Description of the task | Write out the full set of records below exactly.

━━━━

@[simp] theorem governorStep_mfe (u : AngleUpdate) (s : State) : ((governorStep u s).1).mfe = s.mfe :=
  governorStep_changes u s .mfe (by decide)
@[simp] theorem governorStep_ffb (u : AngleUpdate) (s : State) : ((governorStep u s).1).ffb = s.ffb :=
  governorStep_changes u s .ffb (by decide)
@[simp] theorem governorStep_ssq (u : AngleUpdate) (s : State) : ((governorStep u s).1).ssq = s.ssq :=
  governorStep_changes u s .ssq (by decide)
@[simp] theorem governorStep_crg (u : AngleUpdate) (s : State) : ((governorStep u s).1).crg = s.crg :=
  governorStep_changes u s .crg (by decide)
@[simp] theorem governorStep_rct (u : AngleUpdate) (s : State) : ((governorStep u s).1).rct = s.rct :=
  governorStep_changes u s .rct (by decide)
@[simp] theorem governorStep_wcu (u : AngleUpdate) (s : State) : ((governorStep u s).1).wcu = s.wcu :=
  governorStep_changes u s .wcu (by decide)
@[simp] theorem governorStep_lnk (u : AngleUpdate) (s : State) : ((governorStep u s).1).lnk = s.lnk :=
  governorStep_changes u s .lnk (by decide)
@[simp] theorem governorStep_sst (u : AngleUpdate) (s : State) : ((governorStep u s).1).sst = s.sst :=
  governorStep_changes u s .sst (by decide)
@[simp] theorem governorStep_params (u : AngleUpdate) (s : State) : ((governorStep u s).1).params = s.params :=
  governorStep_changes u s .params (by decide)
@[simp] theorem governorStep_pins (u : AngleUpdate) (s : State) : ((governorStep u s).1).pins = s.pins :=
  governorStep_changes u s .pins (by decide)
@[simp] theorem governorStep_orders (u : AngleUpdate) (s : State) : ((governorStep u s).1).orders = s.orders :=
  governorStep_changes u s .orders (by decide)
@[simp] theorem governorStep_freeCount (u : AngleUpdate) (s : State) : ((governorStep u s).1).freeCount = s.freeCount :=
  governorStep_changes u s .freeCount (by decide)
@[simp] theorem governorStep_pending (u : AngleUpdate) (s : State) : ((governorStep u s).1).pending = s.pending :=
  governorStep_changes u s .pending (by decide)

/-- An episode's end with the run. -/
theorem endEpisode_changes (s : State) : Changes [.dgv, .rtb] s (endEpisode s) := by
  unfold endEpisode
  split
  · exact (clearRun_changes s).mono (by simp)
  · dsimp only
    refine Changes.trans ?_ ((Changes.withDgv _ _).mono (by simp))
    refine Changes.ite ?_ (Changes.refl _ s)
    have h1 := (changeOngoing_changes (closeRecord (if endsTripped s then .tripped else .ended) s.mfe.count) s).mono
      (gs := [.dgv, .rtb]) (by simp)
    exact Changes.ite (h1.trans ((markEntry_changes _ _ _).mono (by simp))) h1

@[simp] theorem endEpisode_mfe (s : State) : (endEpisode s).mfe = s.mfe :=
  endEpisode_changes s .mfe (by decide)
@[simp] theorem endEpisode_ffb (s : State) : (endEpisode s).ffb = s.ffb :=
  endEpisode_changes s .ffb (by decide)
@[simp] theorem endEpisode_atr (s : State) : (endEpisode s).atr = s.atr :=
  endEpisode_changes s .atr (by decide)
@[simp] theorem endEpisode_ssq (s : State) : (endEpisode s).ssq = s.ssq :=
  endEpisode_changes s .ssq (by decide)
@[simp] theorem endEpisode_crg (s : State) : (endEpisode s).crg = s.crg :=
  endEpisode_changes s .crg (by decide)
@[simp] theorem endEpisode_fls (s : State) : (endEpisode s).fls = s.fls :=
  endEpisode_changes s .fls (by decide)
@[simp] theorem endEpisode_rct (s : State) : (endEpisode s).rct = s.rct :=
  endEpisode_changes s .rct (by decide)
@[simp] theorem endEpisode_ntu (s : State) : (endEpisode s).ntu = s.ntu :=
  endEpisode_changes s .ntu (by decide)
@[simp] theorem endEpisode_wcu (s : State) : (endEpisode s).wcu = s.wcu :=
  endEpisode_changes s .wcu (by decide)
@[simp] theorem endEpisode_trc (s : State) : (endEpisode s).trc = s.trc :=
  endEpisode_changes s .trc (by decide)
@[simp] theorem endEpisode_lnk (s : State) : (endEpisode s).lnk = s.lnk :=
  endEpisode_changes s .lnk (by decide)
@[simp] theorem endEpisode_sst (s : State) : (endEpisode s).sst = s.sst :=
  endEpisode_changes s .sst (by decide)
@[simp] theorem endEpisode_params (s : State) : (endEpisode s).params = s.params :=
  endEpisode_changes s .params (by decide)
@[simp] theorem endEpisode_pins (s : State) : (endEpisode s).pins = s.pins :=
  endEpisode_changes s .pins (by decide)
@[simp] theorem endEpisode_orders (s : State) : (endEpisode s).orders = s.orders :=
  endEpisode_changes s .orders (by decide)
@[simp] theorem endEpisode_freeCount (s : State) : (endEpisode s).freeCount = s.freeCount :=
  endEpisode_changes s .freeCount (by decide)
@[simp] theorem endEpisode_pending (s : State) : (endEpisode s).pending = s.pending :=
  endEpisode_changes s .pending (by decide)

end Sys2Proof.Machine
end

━━━━

Exercise response |
@[simp] theorem governorStep_mfe (u : AngleUpdate) (s : State) : ((governorStep u s).1).mfe = s.mfe :=
  governorStep_changes u s .mfe (by decide)
@[simp] theorem governorStep_ffb (u : AngleUpdate) (s : State) : ((governorStep u s).1).ffb = s.ffb :=
  governorStep_changes u s .ffb (by decide)
@[simp] theorem governorStep_ssq (u : AngleUpdate) (s : State) : ((governorStep u s).1).ssq = s.ssq :=
  governorStep_changes u s .ssq (by decide)
@[simp] theorem governorStep_crg (u : AngleUpdate) (s : State) : ((governorStep u s).1).crg = s.crg :=
  governorStep_changes u s .crg (by decide)
@[simp] theorem governorStep_rct (u : AngleUpdate) (s : State) : ((governorStep u s).1).rct = s.rct :=
  governorStep_changes u s .rct (by decide)
@[simp] theorem governorStep_wcu (u : AngleUpdate) (s : State) : ((governorStep u s).1).wcu = s.wcu :=
  governorStep_changes u s .wcu (by decide)
@[simp] theorem governorStep_lnk (u : AngleUpdate) (s : State) : ((governorStep u s).1).lnk = s.lnk :=
  governorStep_changes u s .lnk (by decide)
@[simp] theorem governorStep_sst (u : AngleUpdate) (s : State) : ((governorStep u s).1).sst = s.sst :=
  governorStep_changes u s .sst (by decide)
@[simp] theorem governorStep_params (u : AngleUpdate) (s : State) : ((governorStep u s).1).params = s.params :=
  governorStep_changes u s .params (by decide)
@[simp] theorem governorStep_pins (u : AngleUpdate) (s : State) : ((governorStep u s).1).pins = s.pins :=
  governorStep_changes u s .pins (by decide)
@[simp] theorem governorStep_orders (u : AngleUpdate) (s : State) : ((governorStep u s).1).orders = s.orders :=
  governorStep_changes u s .orders (by decide)
@[simp] theorem governorStep_freeCount (u : AngleUpdate) (s : State) : ((governorStep u s).1).freeCount = s.freeCount :=
  governorStep_changes u s .freeCount (by decide)
@[simp] theorem governorStep_pending (u : AngleUpdate) (s : State) : ((governorStep u s).1).pending = s.pending :=
  governorStep_changes u s .pending (by decide)

/-- An episode's end with the run. -/
theorem endEpisode_changes (s : State) : Changes [.dgv, .rtb] s (endEpisode s) := by
  unfold endEpisode
  split
  · exact (clearRun_changes s).mono (by simp)
  · dsimp only
    refine Changes.trans ?_ ((Changes.withDgv _ _).mono (by simp))
    refine Changes.ite ?_ (Changes.refl _ s)
    have h1 := (changeOngoing_changes (closeRecord (if endsTripped s then .tripped else .ended) s.mfe.count) s).mono
      (gs := [.dgv, .rtb]) (by simp)
    exact Changes.ite (h1.trans ((markEntry_changes _ _ _).mono (by simp))) h1

@[simp] theorem endEpisode_mfe (s : State) : (endEpisode s).mfe = s.mfe :=
  endEpisode_changes s .mfe (by decide)
@[simp] theorem endEpisode_ffb (s : State) : (endEpisode s).ffb = s.ffb :=
  endEpisode_changes s .ffb (by decide)
@[simp] theorem endEpisode_atr (s : State) : (endEpisode s).atr = s.atr :=
  endEpisode_changes s .atr (by decide)
@[simp] theorem endEpisode_ssq (s : State) : (endEpisode s).ssq = s.ssq :=
  endEpisode_changes s .ssq (by decide)
@[simp] theorem endEpisode_crg (s : State) : (endEpisode s).crg = s.crg :=
  endEpisode_changes s .crg (by decide)
@[simp] theorem endEpisode_fls (s : State) : (endEpisode s).fls = s.fls :=
  endEpisode_changes s .fls (by decide)
@[simp] theorem endEpisode_rct (s : State) : (endEpisode s).rct = s.rct :=
  endEpisode_changes s .rct (by decide)
@[simp] theorem endEpisode_ntu (s : State) : (endEpisode s).ntu = s.ntu :=
  endEpisode_changes s .ntu (by decide)
@[simp] theorem endEpisode_wcu (s : State) : (endEpisode s).wcu = s.wcu :=
  endEpisode_changes s .wcu (by decide)
@[simp] theorem endEpisode_trc (s : State) : (endEpisode s).trc = s.trc :=
  endEpisode_changes s .trc (by decide)
@[simp] theorem endEpisode_lnk (s : State) : (endEpisode s).lnk = s.lnk :=
  endEpisode_changes s .lnk (by decide)
@[simp] theorem endEpisode_sst (s : State) : (endEpisode s).sst = s.sst :=
  endEpisode_changes s .sst (by decide)
@[simp] theorem endEpisode_params (s : State) : (endEpisode s).params = s.params :=
  endEpisode_changes s .params (by decide)
@[simp] theorem endEpisode_pins (s : State) : (endEpisode s).pins = s.pins :=
  endEpisode_changes s .pins (by decide)
@[simp] theorem endEpisode_orders (s : State) : (endEpisode s).orders = s.orders :=
  endEpisode_changes s .orders (by decide)
@[simp] theorem endEpisode_freeCount (s : State) : (endEpisode s).freeCount = s.freeCount :=
  endEpisode_changes s .freeCount (by decide)
@[simp] theorem endEpisode_pending (s : State) : (endEpisode s).pending = s.pending :=
  endEpisode_changes s .pending (by decide)

end Sys2Proof.Machine
end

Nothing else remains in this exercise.